Brief
Two lines mark the range in the entries below: the one holding "lock := .verifying, pos" and the one holding "((∀ y ∈ s.work.windows, reaches". Set down those two and all lines between them, exactly.

[[ Data for this exercise open ]]

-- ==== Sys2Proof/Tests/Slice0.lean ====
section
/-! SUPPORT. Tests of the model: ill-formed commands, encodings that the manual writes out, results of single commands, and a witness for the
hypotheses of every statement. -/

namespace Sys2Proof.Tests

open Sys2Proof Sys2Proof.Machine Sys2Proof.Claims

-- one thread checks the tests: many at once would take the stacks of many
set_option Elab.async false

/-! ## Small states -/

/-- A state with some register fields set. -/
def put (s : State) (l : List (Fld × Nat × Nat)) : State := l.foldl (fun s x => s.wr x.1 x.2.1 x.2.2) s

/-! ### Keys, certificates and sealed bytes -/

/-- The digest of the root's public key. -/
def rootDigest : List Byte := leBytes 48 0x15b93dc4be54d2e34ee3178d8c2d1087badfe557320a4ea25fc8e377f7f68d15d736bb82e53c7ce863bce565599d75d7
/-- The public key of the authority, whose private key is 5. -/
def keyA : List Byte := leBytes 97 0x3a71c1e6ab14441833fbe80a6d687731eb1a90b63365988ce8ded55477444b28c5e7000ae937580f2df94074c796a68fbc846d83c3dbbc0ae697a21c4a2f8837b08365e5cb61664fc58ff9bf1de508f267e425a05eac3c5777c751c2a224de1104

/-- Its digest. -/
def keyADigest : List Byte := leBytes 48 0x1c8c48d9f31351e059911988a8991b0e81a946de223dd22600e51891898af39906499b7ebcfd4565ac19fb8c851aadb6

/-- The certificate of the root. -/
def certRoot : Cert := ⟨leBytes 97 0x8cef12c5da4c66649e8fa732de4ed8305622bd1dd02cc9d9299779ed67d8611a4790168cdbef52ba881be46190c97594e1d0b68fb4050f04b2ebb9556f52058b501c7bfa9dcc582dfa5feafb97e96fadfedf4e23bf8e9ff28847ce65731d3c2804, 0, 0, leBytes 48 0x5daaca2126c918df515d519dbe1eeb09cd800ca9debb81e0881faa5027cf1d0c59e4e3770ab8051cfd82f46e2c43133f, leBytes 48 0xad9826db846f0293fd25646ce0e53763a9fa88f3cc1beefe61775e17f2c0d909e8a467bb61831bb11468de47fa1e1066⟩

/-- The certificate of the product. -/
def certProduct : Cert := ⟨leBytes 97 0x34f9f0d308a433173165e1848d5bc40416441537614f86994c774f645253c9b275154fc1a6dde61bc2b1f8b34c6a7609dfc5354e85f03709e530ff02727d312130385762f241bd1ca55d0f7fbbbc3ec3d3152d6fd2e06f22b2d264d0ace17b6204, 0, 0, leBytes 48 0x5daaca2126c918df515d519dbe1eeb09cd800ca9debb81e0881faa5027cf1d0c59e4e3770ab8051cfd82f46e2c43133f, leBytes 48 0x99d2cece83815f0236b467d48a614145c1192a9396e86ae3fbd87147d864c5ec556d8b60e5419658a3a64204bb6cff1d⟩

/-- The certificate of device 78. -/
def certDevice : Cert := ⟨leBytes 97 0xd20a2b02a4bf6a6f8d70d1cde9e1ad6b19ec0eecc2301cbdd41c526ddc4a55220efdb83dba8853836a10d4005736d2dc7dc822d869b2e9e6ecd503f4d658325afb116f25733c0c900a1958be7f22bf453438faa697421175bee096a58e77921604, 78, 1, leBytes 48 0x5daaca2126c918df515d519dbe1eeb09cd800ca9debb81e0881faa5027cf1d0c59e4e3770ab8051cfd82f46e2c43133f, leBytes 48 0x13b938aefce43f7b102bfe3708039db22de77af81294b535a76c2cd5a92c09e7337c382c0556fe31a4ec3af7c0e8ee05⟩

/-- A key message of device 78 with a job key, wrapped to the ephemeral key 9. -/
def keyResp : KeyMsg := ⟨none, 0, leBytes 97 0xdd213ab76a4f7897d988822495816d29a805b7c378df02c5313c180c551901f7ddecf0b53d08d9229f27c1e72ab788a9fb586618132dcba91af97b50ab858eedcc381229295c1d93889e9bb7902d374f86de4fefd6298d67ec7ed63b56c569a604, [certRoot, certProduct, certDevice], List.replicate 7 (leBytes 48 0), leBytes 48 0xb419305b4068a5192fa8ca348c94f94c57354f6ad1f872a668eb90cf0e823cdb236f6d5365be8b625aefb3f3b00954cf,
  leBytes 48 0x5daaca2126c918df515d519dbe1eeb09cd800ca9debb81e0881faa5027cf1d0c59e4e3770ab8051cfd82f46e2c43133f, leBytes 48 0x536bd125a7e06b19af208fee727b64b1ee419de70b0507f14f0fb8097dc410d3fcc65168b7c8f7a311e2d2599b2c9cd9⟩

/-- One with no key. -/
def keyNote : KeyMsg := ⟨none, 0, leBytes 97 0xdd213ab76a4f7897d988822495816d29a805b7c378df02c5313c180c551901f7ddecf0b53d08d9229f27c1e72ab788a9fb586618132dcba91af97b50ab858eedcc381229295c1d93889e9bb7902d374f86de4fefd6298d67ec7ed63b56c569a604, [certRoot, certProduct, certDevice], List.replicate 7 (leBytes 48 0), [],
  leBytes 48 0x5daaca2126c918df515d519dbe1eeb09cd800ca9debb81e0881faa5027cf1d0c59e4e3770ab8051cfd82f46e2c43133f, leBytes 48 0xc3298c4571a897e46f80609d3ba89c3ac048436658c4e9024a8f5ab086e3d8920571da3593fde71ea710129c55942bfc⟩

[[ Data for this exercise closed ]]
[[ Data for this exercise open ]]

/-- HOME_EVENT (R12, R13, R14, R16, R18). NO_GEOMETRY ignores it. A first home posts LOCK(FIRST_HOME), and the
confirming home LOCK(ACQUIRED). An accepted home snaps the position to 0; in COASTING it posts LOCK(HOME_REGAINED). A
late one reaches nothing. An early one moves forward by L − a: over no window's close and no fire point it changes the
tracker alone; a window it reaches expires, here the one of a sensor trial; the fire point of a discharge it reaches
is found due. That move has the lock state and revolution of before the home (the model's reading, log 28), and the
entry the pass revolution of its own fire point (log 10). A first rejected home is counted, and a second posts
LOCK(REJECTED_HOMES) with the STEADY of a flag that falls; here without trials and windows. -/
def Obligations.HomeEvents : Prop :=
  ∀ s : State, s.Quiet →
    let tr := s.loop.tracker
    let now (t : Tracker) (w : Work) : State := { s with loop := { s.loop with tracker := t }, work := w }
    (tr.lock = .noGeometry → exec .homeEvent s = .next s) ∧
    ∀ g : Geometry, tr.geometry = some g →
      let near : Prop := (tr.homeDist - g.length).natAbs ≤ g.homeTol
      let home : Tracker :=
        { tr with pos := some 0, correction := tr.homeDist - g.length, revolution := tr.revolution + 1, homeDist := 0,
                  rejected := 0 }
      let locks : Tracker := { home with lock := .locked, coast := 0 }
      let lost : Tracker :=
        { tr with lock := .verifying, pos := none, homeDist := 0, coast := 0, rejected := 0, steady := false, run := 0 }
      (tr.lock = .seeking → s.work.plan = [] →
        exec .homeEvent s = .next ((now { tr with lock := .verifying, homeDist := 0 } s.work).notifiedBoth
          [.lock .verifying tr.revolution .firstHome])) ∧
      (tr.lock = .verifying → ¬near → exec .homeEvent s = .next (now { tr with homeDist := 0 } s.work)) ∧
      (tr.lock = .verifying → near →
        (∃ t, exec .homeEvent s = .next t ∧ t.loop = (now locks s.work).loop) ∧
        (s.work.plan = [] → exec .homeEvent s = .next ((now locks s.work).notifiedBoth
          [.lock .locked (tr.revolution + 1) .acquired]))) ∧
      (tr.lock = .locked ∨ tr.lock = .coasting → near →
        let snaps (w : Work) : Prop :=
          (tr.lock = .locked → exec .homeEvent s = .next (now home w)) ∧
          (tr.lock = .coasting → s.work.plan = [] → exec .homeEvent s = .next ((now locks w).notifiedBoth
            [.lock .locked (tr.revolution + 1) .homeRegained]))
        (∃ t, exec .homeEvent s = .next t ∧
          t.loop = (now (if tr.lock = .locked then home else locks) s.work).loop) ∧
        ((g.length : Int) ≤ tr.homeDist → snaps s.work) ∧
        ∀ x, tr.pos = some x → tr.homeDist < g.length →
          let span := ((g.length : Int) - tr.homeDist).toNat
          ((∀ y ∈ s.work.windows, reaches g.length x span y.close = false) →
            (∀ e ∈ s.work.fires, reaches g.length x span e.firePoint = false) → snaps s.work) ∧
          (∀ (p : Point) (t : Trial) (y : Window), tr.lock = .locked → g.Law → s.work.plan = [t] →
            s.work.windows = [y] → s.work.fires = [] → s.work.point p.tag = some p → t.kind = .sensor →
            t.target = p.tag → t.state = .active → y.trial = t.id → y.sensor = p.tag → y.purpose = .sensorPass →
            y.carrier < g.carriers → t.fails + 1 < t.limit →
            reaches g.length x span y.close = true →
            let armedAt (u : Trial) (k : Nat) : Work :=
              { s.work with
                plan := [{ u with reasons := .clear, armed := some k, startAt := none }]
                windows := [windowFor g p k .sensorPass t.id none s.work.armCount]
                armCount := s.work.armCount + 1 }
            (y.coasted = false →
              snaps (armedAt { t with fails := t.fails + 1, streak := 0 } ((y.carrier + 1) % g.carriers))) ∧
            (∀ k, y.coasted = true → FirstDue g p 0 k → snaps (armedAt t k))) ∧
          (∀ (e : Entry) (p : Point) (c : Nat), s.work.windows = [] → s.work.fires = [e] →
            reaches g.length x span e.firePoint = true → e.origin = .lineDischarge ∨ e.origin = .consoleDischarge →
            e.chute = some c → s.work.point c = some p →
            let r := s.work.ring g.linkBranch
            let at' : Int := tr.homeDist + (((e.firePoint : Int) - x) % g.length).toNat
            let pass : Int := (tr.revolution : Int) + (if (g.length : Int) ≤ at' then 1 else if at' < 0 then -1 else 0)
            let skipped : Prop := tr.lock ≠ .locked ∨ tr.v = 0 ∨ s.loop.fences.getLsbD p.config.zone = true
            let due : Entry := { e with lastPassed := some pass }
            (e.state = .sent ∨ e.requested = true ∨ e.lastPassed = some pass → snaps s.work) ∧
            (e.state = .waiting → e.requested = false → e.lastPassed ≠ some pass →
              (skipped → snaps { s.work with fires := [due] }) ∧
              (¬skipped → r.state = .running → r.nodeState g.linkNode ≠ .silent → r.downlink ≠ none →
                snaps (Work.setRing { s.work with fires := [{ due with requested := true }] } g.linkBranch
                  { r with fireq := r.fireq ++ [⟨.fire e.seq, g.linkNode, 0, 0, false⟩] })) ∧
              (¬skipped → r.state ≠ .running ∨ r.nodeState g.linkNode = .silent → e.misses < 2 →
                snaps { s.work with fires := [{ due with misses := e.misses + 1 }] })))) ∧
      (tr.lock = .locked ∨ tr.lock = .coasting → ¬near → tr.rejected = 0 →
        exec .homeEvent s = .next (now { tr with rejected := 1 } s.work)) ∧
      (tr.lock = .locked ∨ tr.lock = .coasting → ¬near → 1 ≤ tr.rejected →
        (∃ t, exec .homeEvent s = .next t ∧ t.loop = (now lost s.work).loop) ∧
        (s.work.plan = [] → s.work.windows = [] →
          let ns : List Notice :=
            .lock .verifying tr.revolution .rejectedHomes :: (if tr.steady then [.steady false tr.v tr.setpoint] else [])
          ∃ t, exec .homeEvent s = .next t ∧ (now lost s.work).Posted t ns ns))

[[ Data for this exercise closed ]]
[[ Data for this exercise open ]]

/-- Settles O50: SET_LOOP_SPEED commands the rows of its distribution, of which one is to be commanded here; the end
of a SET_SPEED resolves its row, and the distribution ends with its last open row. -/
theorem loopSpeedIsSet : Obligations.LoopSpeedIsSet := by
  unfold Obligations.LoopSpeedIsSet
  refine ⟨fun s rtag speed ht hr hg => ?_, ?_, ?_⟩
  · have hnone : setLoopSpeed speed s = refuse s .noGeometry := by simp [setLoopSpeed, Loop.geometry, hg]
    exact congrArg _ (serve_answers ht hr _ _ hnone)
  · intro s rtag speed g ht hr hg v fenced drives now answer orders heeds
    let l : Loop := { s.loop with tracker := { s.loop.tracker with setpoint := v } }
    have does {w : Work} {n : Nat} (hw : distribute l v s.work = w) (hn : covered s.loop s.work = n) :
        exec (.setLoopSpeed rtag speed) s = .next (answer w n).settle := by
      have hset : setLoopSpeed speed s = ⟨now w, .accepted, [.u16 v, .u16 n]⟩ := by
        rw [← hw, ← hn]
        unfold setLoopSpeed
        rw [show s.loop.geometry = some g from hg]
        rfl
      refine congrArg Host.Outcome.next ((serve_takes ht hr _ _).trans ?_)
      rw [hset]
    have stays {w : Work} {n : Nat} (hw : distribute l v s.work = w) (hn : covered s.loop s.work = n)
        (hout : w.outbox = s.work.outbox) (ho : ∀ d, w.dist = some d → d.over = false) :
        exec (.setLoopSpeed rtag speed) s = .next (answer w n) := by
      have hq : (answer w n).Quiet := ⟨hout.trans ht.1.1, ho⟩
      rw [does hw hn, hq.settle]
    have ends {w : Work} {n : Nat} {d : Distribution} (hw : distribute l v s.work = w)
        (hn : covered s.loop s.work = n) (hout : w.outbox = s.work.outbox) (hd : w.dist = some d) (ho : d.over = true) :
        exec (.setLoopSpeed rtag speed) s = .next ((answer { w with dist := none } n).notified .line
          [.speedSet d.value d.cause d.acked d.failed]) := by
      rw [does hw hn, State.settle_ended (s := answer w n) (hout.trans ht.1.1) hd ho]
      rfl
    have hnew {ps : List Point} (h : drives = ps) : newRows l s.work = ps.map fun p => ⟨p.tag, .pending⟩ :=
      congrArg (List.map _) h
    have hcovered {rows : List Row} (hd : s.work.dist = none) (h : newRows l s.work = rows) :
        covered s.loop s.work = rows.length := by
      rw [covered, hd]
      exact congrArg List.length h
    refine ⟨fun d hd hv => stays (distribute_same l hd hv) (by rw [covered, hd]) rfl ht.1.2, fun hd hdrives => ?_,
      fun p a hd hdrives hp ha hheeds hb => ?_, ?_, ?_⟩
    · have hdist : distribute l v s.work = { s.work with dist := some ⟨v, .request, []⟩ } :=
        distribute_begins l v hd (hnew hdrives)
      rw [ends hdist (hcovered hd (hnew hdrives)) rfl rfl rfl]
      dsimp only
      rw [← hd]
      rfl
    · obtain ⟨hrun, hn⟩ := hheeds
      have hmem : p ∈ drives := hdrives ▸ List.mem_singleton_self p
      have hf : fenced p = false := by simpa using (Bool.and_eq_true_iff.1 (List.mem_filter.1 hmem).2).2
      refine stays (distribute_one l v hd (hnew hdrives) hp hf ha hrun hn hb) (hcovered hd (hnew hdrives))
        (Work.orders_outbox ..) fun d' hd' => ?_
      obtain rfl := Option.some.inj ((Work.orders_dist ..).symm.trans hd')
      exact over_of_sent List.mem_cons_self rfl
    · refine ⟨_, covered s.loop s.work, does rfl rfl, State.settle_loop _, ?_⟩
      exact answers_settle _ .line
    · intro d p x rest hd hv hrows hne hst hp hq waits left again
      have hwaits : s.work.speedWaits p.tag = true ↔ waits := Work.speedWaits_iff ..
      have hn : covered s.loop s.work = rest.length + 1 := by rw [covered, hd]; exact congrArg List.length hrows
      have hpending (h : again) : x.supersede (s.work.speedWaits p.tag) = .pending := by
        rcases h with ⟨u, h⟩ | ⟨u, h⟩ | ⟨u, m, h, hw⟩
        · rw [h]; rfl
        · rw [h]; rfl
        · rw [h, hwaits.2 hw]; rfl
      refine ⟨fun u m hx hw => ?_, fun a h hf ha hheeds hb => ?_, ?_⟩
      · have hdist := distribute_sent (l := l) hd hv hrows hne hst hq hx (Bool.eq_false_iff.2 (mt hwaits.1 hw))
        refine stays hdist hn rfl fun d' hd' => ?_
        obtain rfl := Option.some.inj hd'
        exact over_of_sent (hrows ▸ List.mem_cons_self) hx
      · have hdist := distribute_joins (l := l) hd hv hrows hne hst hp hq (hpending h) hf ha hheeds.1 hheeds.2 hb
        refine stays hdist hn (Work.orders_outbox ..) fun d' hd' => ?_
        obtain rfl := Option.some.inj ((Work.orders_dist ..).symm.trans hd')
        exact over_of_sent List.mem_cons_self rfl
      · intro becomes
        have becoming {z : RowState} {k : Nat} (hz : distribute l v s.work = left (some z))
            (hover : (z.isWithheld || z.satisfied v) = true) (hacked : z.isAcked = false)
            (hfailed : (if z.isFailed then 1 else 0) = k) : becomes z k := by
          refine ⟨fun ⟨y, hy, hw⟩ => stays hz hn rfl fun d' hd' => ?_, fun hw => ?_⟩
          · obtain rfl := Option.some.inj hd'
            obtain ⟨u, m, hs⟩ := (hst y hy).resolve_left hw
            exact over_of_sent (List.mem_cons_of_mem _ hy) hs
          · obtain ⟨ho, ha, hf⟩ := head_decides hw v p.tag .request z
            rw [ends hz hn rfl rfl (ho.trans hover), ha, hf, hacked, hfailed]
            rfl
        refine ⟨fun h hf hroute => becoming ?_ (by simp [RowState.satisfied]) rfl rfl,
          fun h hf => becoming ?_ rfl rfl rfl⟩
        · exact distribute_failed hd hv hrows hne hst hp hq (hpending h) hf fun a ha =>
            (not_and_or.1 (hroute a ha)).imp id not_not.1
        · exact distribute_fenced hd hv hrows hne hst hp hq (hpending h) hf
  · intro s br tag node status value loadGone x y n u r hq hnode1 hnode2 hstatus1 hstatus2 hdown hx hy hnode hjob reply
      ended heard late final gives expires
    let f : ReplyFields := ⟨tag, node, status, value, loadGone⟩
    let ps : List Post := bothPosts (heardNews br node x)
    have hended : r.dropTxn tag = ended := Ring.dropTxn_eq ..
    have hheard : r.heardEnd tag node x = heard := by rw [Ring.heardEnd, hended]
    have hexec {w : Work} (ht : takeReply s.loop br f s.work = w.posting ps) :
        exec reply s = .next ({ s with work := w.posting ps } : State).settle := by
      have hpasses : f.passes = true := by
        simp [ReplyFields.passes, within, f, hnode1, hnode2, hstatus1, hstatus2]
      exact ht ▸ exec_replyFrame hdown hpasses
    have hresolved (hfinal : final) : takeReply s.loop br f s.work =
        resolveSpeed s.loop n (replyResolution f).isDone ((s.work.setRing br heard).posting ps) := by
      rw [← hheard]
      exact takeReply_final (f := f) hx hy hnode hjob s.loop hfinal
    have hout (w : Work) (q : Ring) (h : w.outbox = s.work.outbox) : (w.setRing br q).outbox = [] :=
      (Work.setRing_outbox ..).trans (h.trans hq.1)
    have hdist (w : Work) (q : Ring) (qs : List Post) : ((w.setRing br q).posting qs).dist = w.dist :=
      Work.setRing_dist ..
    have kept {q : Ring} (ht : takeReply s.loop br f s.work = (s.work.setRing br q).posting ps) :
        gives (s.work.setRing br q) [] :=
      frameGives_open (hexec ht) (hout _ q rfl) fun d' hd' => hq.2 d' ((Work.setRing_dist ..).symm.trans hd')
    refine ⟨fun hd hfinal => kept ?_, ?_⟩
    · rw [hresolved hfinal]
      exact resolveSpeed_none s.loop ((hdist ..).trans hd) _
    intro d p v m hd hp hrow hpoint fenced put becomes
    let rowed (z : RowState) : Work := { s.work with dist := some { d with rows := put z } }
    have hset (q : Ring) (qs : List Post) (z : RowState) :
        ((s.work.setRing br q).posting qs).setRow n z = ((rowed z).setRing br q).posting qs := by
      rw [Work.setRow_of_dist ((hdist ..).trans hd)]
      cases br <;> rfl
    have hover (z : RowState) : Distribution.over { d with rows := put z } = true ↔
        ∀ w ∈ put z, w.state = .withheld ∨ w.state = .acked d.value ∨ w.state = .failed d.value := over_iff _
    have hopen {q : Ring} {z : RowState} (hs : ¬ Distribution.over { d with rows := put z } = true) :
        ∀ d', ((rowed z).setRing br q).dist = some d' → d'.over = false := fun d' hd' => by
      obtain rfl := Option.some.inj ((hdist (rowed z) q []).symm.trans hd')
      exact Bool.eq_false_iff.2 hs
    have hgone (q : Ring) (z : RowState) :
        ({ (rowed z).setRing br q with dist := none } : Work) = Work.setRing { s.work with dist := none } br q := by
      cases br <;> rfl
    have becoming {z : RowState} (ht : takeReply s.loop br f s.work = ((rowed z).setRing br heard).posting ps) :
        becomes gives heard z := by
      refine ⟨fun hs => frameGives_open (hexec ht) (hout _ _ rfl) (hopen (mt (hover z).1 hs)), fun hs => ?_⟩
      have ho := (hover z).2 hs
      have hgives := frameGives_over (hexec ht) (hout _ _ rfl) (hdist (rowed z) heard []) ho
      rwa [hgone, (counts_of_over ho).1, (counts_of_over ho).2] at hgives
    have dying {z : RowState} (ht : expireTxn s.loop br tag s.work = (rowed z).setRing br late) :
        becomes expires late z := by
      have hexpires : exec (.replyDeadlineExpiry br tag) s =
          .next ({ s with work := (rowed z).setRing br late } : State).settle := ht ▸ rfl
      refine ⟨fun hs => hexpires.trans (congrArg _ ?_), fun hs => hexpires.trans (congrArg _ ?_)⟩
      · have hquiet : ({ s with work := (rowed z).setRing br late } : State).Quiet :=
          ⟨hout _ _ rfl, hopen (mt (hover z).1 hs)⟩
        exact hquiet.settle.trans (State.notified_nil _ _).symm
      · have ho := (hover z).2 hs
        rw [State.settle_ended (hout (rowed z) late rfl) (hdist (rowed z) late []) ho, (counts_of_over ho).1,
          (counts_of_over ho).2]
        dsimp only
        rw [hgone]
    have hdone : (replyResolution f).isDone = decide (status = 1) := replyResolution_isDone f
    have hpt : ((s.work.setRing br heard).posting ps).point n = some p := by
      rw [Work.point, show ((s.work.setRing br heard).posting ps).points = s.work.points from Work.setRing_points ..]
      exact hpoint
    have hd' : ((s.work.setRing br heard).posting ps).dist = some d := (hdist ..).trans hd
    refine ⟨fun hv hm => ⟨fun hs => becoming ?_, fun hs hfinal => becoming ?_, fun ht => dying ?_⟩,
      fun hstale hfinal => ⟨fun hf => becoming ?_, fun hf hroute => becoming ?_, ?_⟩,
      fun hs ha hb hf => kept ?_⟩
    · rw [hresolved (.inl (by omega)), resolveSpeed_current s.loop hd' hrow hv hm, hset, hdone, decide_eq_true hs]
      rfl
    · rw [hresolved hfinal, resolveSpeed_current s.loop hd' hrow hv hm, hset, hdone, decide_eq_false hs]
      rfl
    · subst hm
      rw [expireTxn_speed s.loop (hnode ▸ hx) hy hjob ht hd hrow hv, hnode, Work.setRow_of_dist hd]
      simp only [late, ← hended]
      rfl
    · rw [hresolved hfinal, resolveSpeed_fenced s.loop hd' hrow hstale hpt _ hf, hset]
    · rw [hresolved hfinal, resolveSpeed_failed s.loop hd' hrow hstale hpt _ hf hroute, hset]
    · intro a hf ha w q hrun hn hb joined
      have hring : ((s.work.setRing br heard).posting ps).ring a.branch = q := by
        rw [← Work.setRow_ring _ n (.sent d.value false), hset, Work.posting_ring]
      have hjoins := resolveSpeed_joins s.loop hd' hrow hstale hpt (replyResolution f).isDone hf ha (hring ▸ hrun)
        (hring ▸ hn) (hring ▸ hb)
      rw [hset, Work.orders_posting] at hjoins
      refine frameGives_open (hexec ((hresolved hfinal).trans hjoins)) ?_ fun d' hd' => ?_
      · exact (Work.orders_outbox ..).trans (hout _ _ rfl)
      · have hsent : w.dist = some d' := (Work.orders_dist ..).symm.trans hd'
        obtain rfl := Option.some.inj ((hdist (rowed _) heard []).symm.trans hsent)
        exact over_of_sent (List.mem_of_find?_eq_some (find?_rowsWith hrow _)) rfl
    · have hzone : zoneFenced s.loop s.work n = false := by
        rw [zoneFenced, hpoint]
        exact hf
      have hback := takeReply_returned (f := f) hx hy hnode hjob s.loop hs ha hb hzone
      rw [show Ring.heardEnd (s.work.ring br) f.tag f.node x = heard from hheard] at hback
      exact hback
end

[[ Data for this exercise closed ]]

The completed task
        { tr with lock := .verifying, pos := none, homeDist := 0, coast := 0, rejected := 0, steady := false, run := 0 }
      (tr.lock = .seeking → s.work.plan = [] →
        exec .homeEvent s = .next ((now { tr with lock := .verifying, homeDist := 0 } s.work).notifiedBoth
          [.lock .verifying tr.revolution .firstHome])) ∧
      (tr.lock = .verifying → ¬near → exec .homeEvent s = .next (now { tr with homeDist := 0 } s.work)) ∧
      (tr.lock = .verifying → near →
        (∃ t, exec .homeEvent s = .next t ∧ t.loop = (now locks s.work).loop) ∧
        (s.work.plan = [] → exec .homeEvent s = .next ((now locks s.work).notifiedBoth
          [.lock .locked (tr.revolution + 1) .acquired]))) ∧
      (tr.lock = .locked ∨ tr.lock = .coasting → near →
        let snaps (w : Work) : Prop :=
          (tr.lock = .locked → exec .homeEvent s = .next (now home w)) ∧
          (tr.lock = .coasting → s.work.plan = [] → exec .homeEvent s = .next ((now locks w).notifiedBoth
            [.lock .locked (tr.revolution + 1) .homeRegained]))
        (∃ t, exec .homeEvent s = .next t ∧
          t.loop = (now (if tr.lock = .locked then home else locks) s.work).loop) ∧
        ((g.length : Int) ≤ tr.homeDist → snaps s.work) ∧
        ∀ x, tr.pos = some x → tr.homeDist < g.length →
          let span := ((g.length : Int) - tr.homeDist).toNat
          ((∀ y ∈ s.work.windows, reaches g.length x span y.close = false) →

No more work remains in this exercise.